04 March 2017 | 19:00

Risovannyj Zvuk: Graphical Sound in Soviet Russia and beyond #274

There is a little awareness that in 1930-s while Rudolf Pfenninger and Oskar Fischinger in Germany were trying to produce experimental sound works purely with drawing methods, the same efforts were made by Arseny Avraamov in USSR. The hidden history of graphical sound in Soviet Russia would still be little known in modern Russia and almost unknown outside of the country, if Andrey Smirnov in 2013 didn't present the book "Sound in Z", where the results of his longstanding research were published. "Risovannyj Zvuk" is aimed to give an overview of the history of graphical sound in Soviet Russia and beyond as well as to show the modern interpretation of it. 

19:00 - opening of the Marcel Schwittlick's installation "Digital motion / Composition #37"
20:00 - Introduction lecture of Jan Thoben, screening and online live interview with Andrey Smirnov
21:00 - Premiere of "Elliptical sound collage" by Patrick K.-H. and AudeRrose (additional programming - Oleg Makarov)
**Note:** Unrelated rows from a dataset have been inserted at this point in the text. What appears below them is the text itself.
-- ==== Sys2Proof/Machine/State.lean ====
section
/-!
DEFINITION. The state of the block as plain data: the five groups of R30 (configuration, per-channel state, dispatcher
state, decoder datapath, frame buffer), and four things that are the model's own: what the sink and the capture sources
have been sent, the agenda that says which agent moves next, and the counters that index the free values. INVENTORY.md
lists every field with its rule and its reset value.
-/

namespace Sys2Proof.Machine

/-- A sparse store: (index, element) pairs. Canonical when the indexes strictly rise (`Memory.wf`); an index that is not
listed was never written since reset, so it holds no value of its own. -/
abbrev Memory (α : Type) := List (Nat × α)

/-- One element of a capture buffer: the cell word last written there, and whether that write came after the channel's
last re-arm (R71, R237, R303; log entry 4). -/
structure CbEntry where
  word : Word
  fresh : Bool
  deriving DecidableEq, Repr

/-- The state of one channel (R34-R40, R279; its two status bits stand in `State.status`). -/
structure Channel where
  /-- `ERRSUP[c]`, the error-suppression latch (R35). -/
  errsup : Bool
  /-- `CHSTATE[c]` (R36). -/
  chstate : ChState
  /-- `OWNER[c]` (R37). -/
  owner : Owner
  /-- `GAP[c]`, GW bits (R38). -/
  gap : Nat
  /-- `OVR[c]`, OW bits, saturating (R39). -/
  ovr : Nat
  /-- `CB[c]`, the capture buffer (R40). -/
  cb : Memory CbEntry
  /-- The capture source's write position in `CB[c]`, the index of the next cell it writes (R130, R223, R237; log
  entry 14). -/
  wpos : Nat
  /-- The capture source has taken DISABLE_CAPTURE and has not been re-armed since (R130; log entry 8). -/
  stopped : Bool
  /-- The model's own: how often the buffer's unwritten cells became unspecified anew (log entry 4). -/
  draw : Nat
  deriving DecidableEq, Repr

/-- The decoder datapath (R45-R52). Index and count registers are numbers; R11's widths hold of them by
`State.DecoderFits` and R12 says none wraps. -/
structure Decoder where
  /-- `CUR`, the cell cursor, IW bits (R45). -/
  cur : Nat
  /-- `NB`, the data-bit count, NW bits (R46). -/
  nb : Nat
  /-- `ACC`, the byte being assembled (R47). -/
  acc : Byte
  /-- `LEN`, the completed bytes, LW bits (R48). -/
  len : Nat
  /-- `SKIPK` (R49). -/
  skipk : SkipKind
  /-- `SKIPIDX`, IW bits (R49). -/
  skipidx : Nat
  /-- `ANOMV` (R50). -/
  anomv : Bool
  /-- `ANOMIDX`, IW bits (R50). -/
  anomidx : Nat
  /-- `TATAKEN` (R51). -/
  tataken : Bool
  /-- `STOP` (R52). -/
  stop : Stop
  deriving DecidableEq, Repr

/-- One turn of the agenda: which agent takes the next atomic step (R5, R19; log entry 9). -/
inductive Turn where
  /-- The block takes the step its state enables; `choice` is the bit that `dispatchOrder` names if it is a select
  step (R227). -/
  | pwd (choice : Nat)
  /-- The instruction of this word is executed: an input of a capture source, a clock tick, reset, or (for the rows
  that are parts of a step) that part alone. -/
  | packet (fmt : Format) (word : Word)
  deriving DecidableEq, Repr

/-- The state of the machine. -/
structure State where
  /-- The configuration, written by nothing (R14, R30 group 1). -/
  cfg : Config
  /-- The per-channel state, channel `c` at position `c` (R30 group 2, R279). -/
  channels : List Channel
  /-- `STATUS`, the aggregated status word, 2*NCH bits (R34, R106). -/
  status : Word
  /-- `BSTATE` (R41). -/
  bstate : BState
  /-- `WORK`, the snapshot of `STATUS`, 2*NCH bits (R42). -/
  work : Word
  /-- `DCH`, CW bits (R43). -/
  dch : Nat
  /-- `GAPREC`, GW bits (R44). -/
  gaprec : Nat
  /-- The decoder datapath (R30 group 4). -/
  dec : Decoder
  /-- `FB`, the frame buffer (R53). -/
  fb : Memory Byte
  /-- The model's own: how often the frame buffer became unspecified anew (log entry 5). -/
  fbDraw : Nat
  /-- What the sink has received, oldest first (R125; log entry 10). -/
  sink : List Record
  /-- What the capture sources have been commanded, oldest first (R130; log entry 10). -/
  commands : List Command
  /-- The turns still to come, next first (log entry 9). -/
  agenda : List Turn
  /-- The model's own: how many free dispatch choices have been drawn (log entry 6). -/
  choices : Nat
  deriving DecidableEq, Repr

/-- The one fault: a step names a channel of NCH or more, which does not exist (R279). Raised by a meaning that takes a
channel number, or by the block's own steps when `DCH` is out of range; both only in states or on operands outside the
spec. Safe: the machine stops where the spec gives it nothing. No condition of the block itself is a fault (R260). -/
inductive Fault where
  | noSuchChannel (c : Nat)
  deriving DecidableEq, Repr

/-- Why the model refuses a step. -/
inductive Refusal where
  /-- An arm of `exec` that has no meaning yet. Safe. -/
  | notModelled (mnemonic : String)
  /-- The row's own select condition does not hold, so the block has no such step in this state. Raised by the meanings
  of rows with a select condition. Safe: nothing is executed (log entry 11). -/
  | notSelected
  /-- A capture-source step that breaks a duty of R86, or a cell write out of index order: the model has no such step
  (R86, R223, R224, R306, D29). Raised by the meanings of IN_CELL_WRITE and IN_CAPTURE_DONE. Safe. -/
  | captureDuty
  /-- The word of a turn decodes to no instruction; the reason is the decoder's. Raised by the step. Safe. -/
  | undecodable (why : Reject)
  deriving DecidableEq, Repr

/-- What executing an instruction answers. -/
abbrev Result := Host.Outcome State Fault Refusal

/-- A channel after reset (R35-R40), its capture source ready to write from index 0 (R304). -/
def Channel.reset : Channel :=
  { errsup := false, chstate := .armed, owner := .hw, gap := 0, ovr := 0, cb := [], wpos := 0
    stopped := false, draw := 0 }

/-- The decoder registers at the start of a frame (R171), which are their reset values too (R45-R52). -/
def Decoder.start : Decoder :=
  { cur := 0, nb := 0, acc := 0, len := 0, skipk := .pending, skipidx := 0, anomv := false, anomidx := 0
    tataken := false, stop := .none }

/-- The machine of a configuration right after reset, with nothing received, nothing sent and an empty agenda (R301). -/
def State.resetWith (cfg : Config) : State :=
  { cfg := cfg
    channels := List.replicate cfg.nch Channel.reset
    status := 0
    bstate := .idle
    work := 0
    dch := 0
    gaprec := 0
    dec := Decoder.start
    fb := []
    fbDraw := 0
    sink := []
    commands := []
    agenda := []
    choices := 0 }

/-- The machine right after reset (R301, R302). The configuration is the test configuration of 95_test_vectors.md
(DESIGN CHOICE, log entry 2; unsafe). -/
def State.reset : State := State.resetWith Config.standard

end Sys2Proof.Machine
end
The event is curated by Arina Koreniushkina
Part of the transmediale/CTM Vorspiel 2017 festival



Andrey Smirnov is an interdisciplinary artist, independent curator, collector, writer, composer. He is a researcher and senior lecturer at the Centre for Electroacoustic Music at Moscow State Conservatory, and a lecturer at the Rodchenko School for Modern Photography and Multimedia, where he teaches courses on history and aesthetics of electroacoustic music, sound design and composition, new musical interfaces and physical computing. In 1992-2012 he was the founding director of the Theremin Center in Moscow. He has conducted numerous workshops and master classes in the U.S., Europe and Russia, and participated in various festivals and conferences. Since 1976 he conducts research on the development of electronic music techniques and gestural interfaces. His collection of the historical documents and original electronic musical instruments has been combined with extensive research into the history of music technology with broad experience in composition, interactive performance and curatorial activities. 
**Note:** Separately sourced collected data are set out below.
-- ==== Sys2Proof/Machine/Ops.lean ====
section
/-!
DEFINITION. The named operations over the stores and registers that the meanings share: the three indexed stores (R70),
the two ports (R125, R130), starting and ending a dispatch invocation (the block's counterpart of taking an exception and
returning from it, R226, R227, R272, R273), starting and ending a frame (R171, R189), and the sub-steps S3 to S8 of a
decoder step (R172).
-/

namespace Sys2Proof.Machine

/-! ## Stores in canonical form -/

/-- The element last written at index `a`, if any. -/
def Memory.read {α : Type} : Memory α → Nat → Option α
  | [], _ => none
  | (b, v) :: m, a => if a = b then some v else Memory.read m a

/-- The store with `v` at index `a`, in rising order of index. -/
def Memory.write {α : Type} : Memory α → Nat → α → Memory α
  | [], a, v => [(a, v)]
  | (b, u) :: m, a, v =>
    if a < b then (a, v) :: (b, u) :: m
    else if a = b then (a, v) :: m
    else (b, u) :: Memory.write m a v

/-- The canonical form: indexes strictly rise. -/
abbrev Memory.wf {α : Type} (m : Memory α) : Prop := m.Pairwise (fun a b => a.1 < b.1)

/-! ## Channels (R279) -/

/-- Channel `c`, if it exists. -/
def State.chan? (s : State) (c : Nat) : Option Channel := s.channels[c]?

/-- The state with channel `c` replaced by its image. -/
def State.modifyChan (s : State) (c : Nat) (f : Channel → Channel) : State :=
  { s with channels := s.channels.modify c f }

/-- Continue with channel `c`, or fault where it does not exist. -/
def withChan (c : Nat) (s : State) (k : Channel → Result) : Result :=
  match s.chan? c with
  | some ch => k ch
  | none => .fault (.noSuchChannel c)

/-- What the decoder needs beside the bits of a word (R103, R109, R131). -/
def State.context (s : State) : DecodeContext :=
  { cfg := s.cfg, chstates := s.channels.map (·.chstate) }

/-! ## The three indexed stores (R70-R73) -/

/-- The cell word at index `i` of a channel's buffer: the word written there since the last re-arm, else a free value of
2*TW bits (R71, R303; log entry 4). -/
def cbRead (cfg : Config) (ch : Channel) (c i : Nat) : Word :=
  match ch.cb.read i with
  | some e =>
    if e.fresh then e.word else Config.freeCell ch.draw c i (some e.word) % 2 ^ (2 * cfg.tw)
  | none => Config.freeCell ch.draw c i none % 2 ^ (2 * cfg.tw)

/-- `CellRead(c, i)` (R71): one whole cell of channel `c`'s capture buffer. Of a channel that does not exist it is a free
value; no meaning reads one. -/
def cellRead (s : State) (c i : Nat) : Word :=
  match s.chan? c with
  | some ch => cbRead s.cfg ch c i
  | none => Config.freeCell 0 c i none % 2 ^ (2 * s.cfg.tw)

/-- The capture source may write index `i` of its channel's buffer: it owns the buffer, is capturing, has not been
disabled, and `i` is the next index in order, within the buffer (R86, R130, R223, D29). -/
def mayWrite (cfg : Config) (ch : Channel) (i : Nat) : Bool :=
  ch.owner == .hw && ch.chstate == .capturing && !ch.stopped && i == ch.wpos && decide (i < cfg.ncell)

/-- The capture source's write of cell `v` at index `i`, and its write position past it (R223). -/
def cellWrite (c i : Nat) (v : Word) (s : State) : State :=
  s.modifyChan c (fun ch => { ch with cb := ch.cb.write i { word := v, fresh := true }, wpos := i + 1 })

/-- The byte at index `j` of the frame buffer; a free value where nothing was written since reset (R53; log entry 5). -/
def frameRead (s : State) (j : Nat) : Byte := (s.fb.read j).getD (Config.freeByte s.fbDraw j)

/-- `FrameWrite(j, v)` (R72). -/
def frameWrite (j : Nat) (v : Byte) (s : State) : State := { s with fb := s.fb.write j v }

/-- The header byte, `FB[0]` (R176). -/
def headerByte (s : State) : Byte := frameRead s 0

/-! ## The ports (R125, R130) -/

/-- `Emit(rec)` (R125): the sink takes the record at once. -/
def emit (r : Record) (s : State) : State := { s with sink := s.sink ++ [r] }

/-- What a command does at the capture source (R130, R237). DISABLE_CAPTURE: it writes no cell until re-armed.
RESET_AND_REARM: its write position is index 0 again (D37); the buffer is not cleared, and what stands in it is now from
an earlier capture. -/
def obeyCommand : CapOp → Channel → Channel
  | .disableCapture, ch => { ch with stopped := true }
  | .resetAndRearm, ch =>
    { ch with
      stopped := false
      wpos := 0
      cb := ch.cb.map (fun e => (e.1, { e.2 with fresh := false }))
      draw := ch.draw + 1 }

/-- `CapCmd(op, c)` (R130): the command is issued, and channel `c`'s capture source obeys it. -/
def capCmd (op : CapOp) (c : Nat) (s : State) : State :=
  { s.modifyChan c (obeyCommand op) with commands := s.commands ++ [{ op := op, ch := c }] }

/-! ## A dispatch invocation (R226, R227, R272, R273) -/

/-- Dispatch entry (R226, R272): the snapshot of the status word is the only thing saved. -/
def takeDispatch (s : State) : State := { s with work := s.status, bstate := .select }

/-- The end of an invocation (R227, R273): nothing is restored. -/
def endDispatch (s : State) : State := { s with bstate := .idle }

/-- Clear a pending bit before it is handled (R227). -/
def clearPending (b : Nat) (s : State) : State :=
  { s with work := clearBit s.work b, status := clearBit s.status b }

/-- Set a pending bit (R224, R225). -/
def setPending (b : Nat) (s : State) : State := { s with status := setBit s.status b }

/-! ## The start and the end of a frame (R171, R189) -/

/-- Frame start (R171). The frame buffer is not cleared. -/
def beginFrame (s : State) : State := { s with dec := Decoder.start }

/-- The frame ends, for the reason given (R52, R189). -/
def endFrame (why : Stop) (s : State) : State := { s with dec := { s.dec with stop := why } }

/-- Capture-complete entry (R229): disable, take ownership, latch and clear the gap counter, start the frame, decode. -/
def completeEntry (c : Nat) (gap : Nat) (s : State) : State :=
  let s := capCmd .disableCapture c s
  let s := s.modifyChan c (fun ch => { ch with owner := .sw, gap := 0 })
  let s := beginFrame { s with gaprec := gap, dch := c }
  { s with bstate := .decode }

/-- HandleError with the latch open (R233): latch suppression and report once. -/
def latchError (c : Nat) (s : State) : State :=
  emit (.error c) (s.modifyChan c (fun ch => { ch with errsup := true }))

/-- HandleError (R233). -/
def handleError (c : Nat) (errsup : Bool) (s : State) : State := if errsup then s else latchError c s

/-- The bytes of the frame, `FB[0..LEN-1]` (R122, R190). -/
def frameBytes (s : State) : List Byte := (List.range s.dec.len).map (frameRead s)

/-- The SUMMARY record of the frame just decoded, with channel `DCH`'s overrun count (R122, R190, R232). -/
def summaryOf (s : State) (overruns : Nat) : Summary :=
  { ch := s.dch, bytes := frameBytes s, len := s.dec.len, anomValid := s.dec.anomv
    anomalyIndex := s.dec.anomidx, skipKind := s.dec.skipk, skipIndex := s.dec.skipidx
    turnaroundTaken := s.dec.tataken, stop := s.dec.stop, nbits := s.dec.nb, partialByte := s.dec.acc
    cells := s.dec.cur, gap := s.gaprec, overruns := overruns }

/-- Finish (R232): emit the summary, hand the buffer back, re-arm, go on selecting. -/
def finishFrame (r : Summary) (s : State) : State :=
  let s := emit (.summary r) s
  let s := capCmd .resetAndRearm s.dch s
  let s := s.modifyChan s.dch (fun ch => { ch with owner := .hw, chstate := .armed })
  { s with bstate := .select }

/-! ## The sub-steps of a decoder step (R172-R188) -/

/-- The decoder is in RUN (R170). -/
def running (s : State) : Bool := s.bstate == .decode && s.dec.stop == .none

/-- The turnaround stands at cell index `j` (R177, R179). -/
def setBoundary (j : Nat) (s : State) : State :=
  { s with dec := { s.dec with skipk := .resolved, skipidx := j } }

/-- The header's table entry is zero (R177). -/
def leaveUnresolved (s : State) : State := { s with dec := { s.dec with skipk := .unresolved } }

/-- The effect of table entry `k` (R177). -/
def applyEntry (k : Byte) (s : State) : State :=
  if k = 0 then leaveUnresolved s else setBoundary (tableSkipIndex k) s

/-- The header is due to be resolved (R175). -/
def headerDue (s : State) : Bool := s.dec.skipk == .pending && s.dec.nb == 8

/-- S3, header resolution (R175-R177). -/
def resolveHeader (s : State) : State :=
  if headerDue s then applyEntry (tableRead s.cfg (headerByte s)) s else s

/-- The anomaly of the cell at `CUR` is recorded, and becomes the boundary if none is known (R178-R180). -/
def recordAnomaly (s : State) : State :=
  let t := { s with dec := { s.dec with anomv := true, anomidx := s.dec.cur } }
  if s.dec.skipk = .unresolved then setBoundary s.dec.cur t else t

/-- S4, anomaly detection on the cell `(l, h)` at `CUR` (R178-R180). -/
def noteAnomaly (l h : Nat) (s : State) : State :=
  if isAnomalous s.cfg l h then recordAnomaly s else s

/-- The cell at `CUR` is the turnaround cell (R182). -/
def atTurnaround (s : State) : Bool := s.dec.skipk == .resolved && s.dec.cur == s.dec.skipidx

/-- S5, the turnaround cell is passed and the cell after it is checked (R183, R184). -/
def passTurnaround (s : State) : State :=
  let t := { s with dec := { s.dec with tataken := true, cur := s.dec.cur + 1 } }
  if t.dec.cur ≥ s.cfg.ncell then endFrame .noSentinel t
  else if isSentinel (cellHigh s.cfg (cellRead t t.dch t.dec.cur)) then endFrame .sentinel t
  else t

/-- S7, one bit enters the accumulator (R186). -/
def assembleBit (bit : Bool) (s : State) : State :=
  { s with dec := { s.dec with acc := shiftIn s.dec.acc bit, nb := s.dec.nb + 1 } }

/-- S7, the byte in the accumulator is written, emitted and counted, and the accumulator cleared (R187). -/
def completeByte (s : State) : State :=
  let t := emit (.byte s.dch s.dec.acc) (frameWrite s.dec.len s.dec.acc s)
  { t with dec := { s.dec with len := s.dec.len + 1, acc := 0 } }

/-- S7, byte completion on every eighth bit (R187). -/
def finishBit (s : State) : State := if s.dec.nb % 8 = 0 then completeByte s else s

/-- S8, advance (R188). -/
def advance (s : State) : State := { s with dec := { s.dec with cur := s.dec.cur + 1 } }

/-- S6 to S8 on a data bit: capacity, assembly, advance (R185-R188). -/
def consumeBit (bit : Bool) (s : State) : State :=
  if s.dec.nb = 8 * s.cfg.nbyte then endFrame .frameTooLong s
  else advance (finishBit (assembleBit bit s))

/-- S3 to S8 of a decoder step on the data cell `(l, h)` at `CUR`, whose own bit is `bit`: the header, the anomaly, the
turnaround, then the bit of this cell or, past the turnaround, of the next one, which is not tested for anomaly
(R172, R181). -/
def runCell (l h : Nat) (bit : Bool) (s : State) : State :=
  let s := noteAnomaly l h (resolveHeader s)
  if atTurnaround s then
    let s := passTurnaround s
    if s.dec.stop = .none then consumeBit (bitOf s.cfg (cellHigh s.cfg (cellRead s s.dch s.dec.cur))) s else s
  else consumeBit bit s

/-- The decoder is in RUN and `CUR` names a cell of the buffer, so a step examines that cell (R173, R174). -/
def cellSelected (s : State) : Bool := running s && decide (s.dec.cur < s.cfg.ncell)

/-- The header byte `hb` is the one to be resolved in this step (R175, R176). -/
def headerSelected (hb : Byte) (s : State) : Bool := running s && headerDue s && headerByte s == hb

/-- The byte `value` stands complete in the accumulator and is not yet written (R187). -/
def byteDue (ch : Nat) (value : Byte) (s : State) : Bool :=
  running s && s.dch == ch && s.dec.acc == value && s.dec.nb == 8 * (s.dec.len + 1)
    && decide (s.dec.len < s.cfg.nbyte)

/-! ## Clock and reset (R238, R300) -/

/-- Every gap counter counts one tick, modulo 2^GW (R238). -/
def tickGaps (s : State) : State :=
  { s with channels := s.channels.map (fun ch => { ch with gap := (ch.gap + 1) % 2 ^ s.cfg.gw }) }

/-- One more lost frame, saturating at 2^OW - 1 (R240). -/
def countOverrun (c : Nat) (s : State) : State :=
  s.modifyChan c (fun ch => { ch with ovr := min (ch.ovr + 1) (2 ^ s.cfg.ow - 1) })

/-- Reset (R300): every register at its reset value, the stores unspecified anew, the configuration unchanged; no record,
no command. What the sink and the capture sources have been sent, and the turns still to come, are not state of the
block. -/
def resetAll (s : State) : State :=
  { State.resetWith s.cfg with
    channels := s.channels.map (fun ch => { Channel.reset with draw := ch.draw + 1 })
    fbDraw := s.fbDraw + 1
    sink := s.sink
    commands := s.commands
    agenda := s.agenda
    choices := s.choices }

end Sys2Proof.Machine
end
Jan Thoben is a musicologist and art historian. He has published on the cultural history of optical sound and co-edited the print and online compendium see-this-sound. Since 2013 he has lectured at universities and art academies in the UK and Germany. Thoben is research and teaching assistant at the Academy of Fine Arts in Leipzig. He also lectures at the Sound Studies and Sonic Arts postgraduate course at the Berlin University of the Arts. 

Marcel Schwittlick is an interdisciplinary artist. With his work he is examining possibilities of combining analog and digital systems. He is interested in digital culture, cybernetic systems and its inclinations on social relationships on all levels. He is experimenting with a variety of media, ranging from digital images, installations, videos and acrylic paintings. Recent developments in artificial intelligence research are having a heavy influence on his work.

"Digital Motion / Composition #37"
The installation draws one instance of the Composition #37 series with a plotter on a piece of paper. This series plays with algorithmic geometric arrangements of computer mouse movement recordings. While this drawing slowly evolves, a microscope is attached to the same axis as the pen. It is capturing the closeup of the drawing revealing alternating black and white lines filtered through the grain of the paper surface.

AudeRrose is multi-disciplinary artist, working with performance, photography, sound and projection. Her imagery plays with narrative structures, developing dreamy and intimate universes, exploring various forms of interplay between body, images in motion, deconstructive narrations and self-mythology. Her performances articulate live scenography protocols, integrating video as an environment medium, often using real-time camera feedback, considering the black box as a possible oneiric space, where sounds and images communicate in a poetic and narrative journey. 

Patrick K.-H. (aka Anton Iakhontov) is sound artist / video artist / composer. He works with sound installations, live and written acousmatic, graphical collage and animation and researches interactive / cross-disciplinary forms, permutating the media, aiming on achieving unexpected mutants. Being member of Theremin Center for Electroacoustic Music at Moscow Conservatory, Moscow Cyber Orchestra and many other international collaborations, he plays and performances in Russia, Austria and Germany. Besides that he puts lots of effort in spreading the knowledge, organizing educational programs and curating events at Media Studio in Alexandrinsky Theatre (St. Petersburg) and in founded by him the Floating Sound Gallery for spatial sound (St.Petersburg).

"Elliptical sound collage"
Visual vivisectional practices upon Chinese ink, sun prints, painting, transforming organic shapes into surreal live collages, reflecting the journey that sound does simultaneously. Both performers, brought up in different conceptual and technical backgrounds, have crossed paths by sharing admiration to graphical sound, from its tradition to modernity – which gives them a pivot for the arising structure submitted within the graphical sound vocabulary.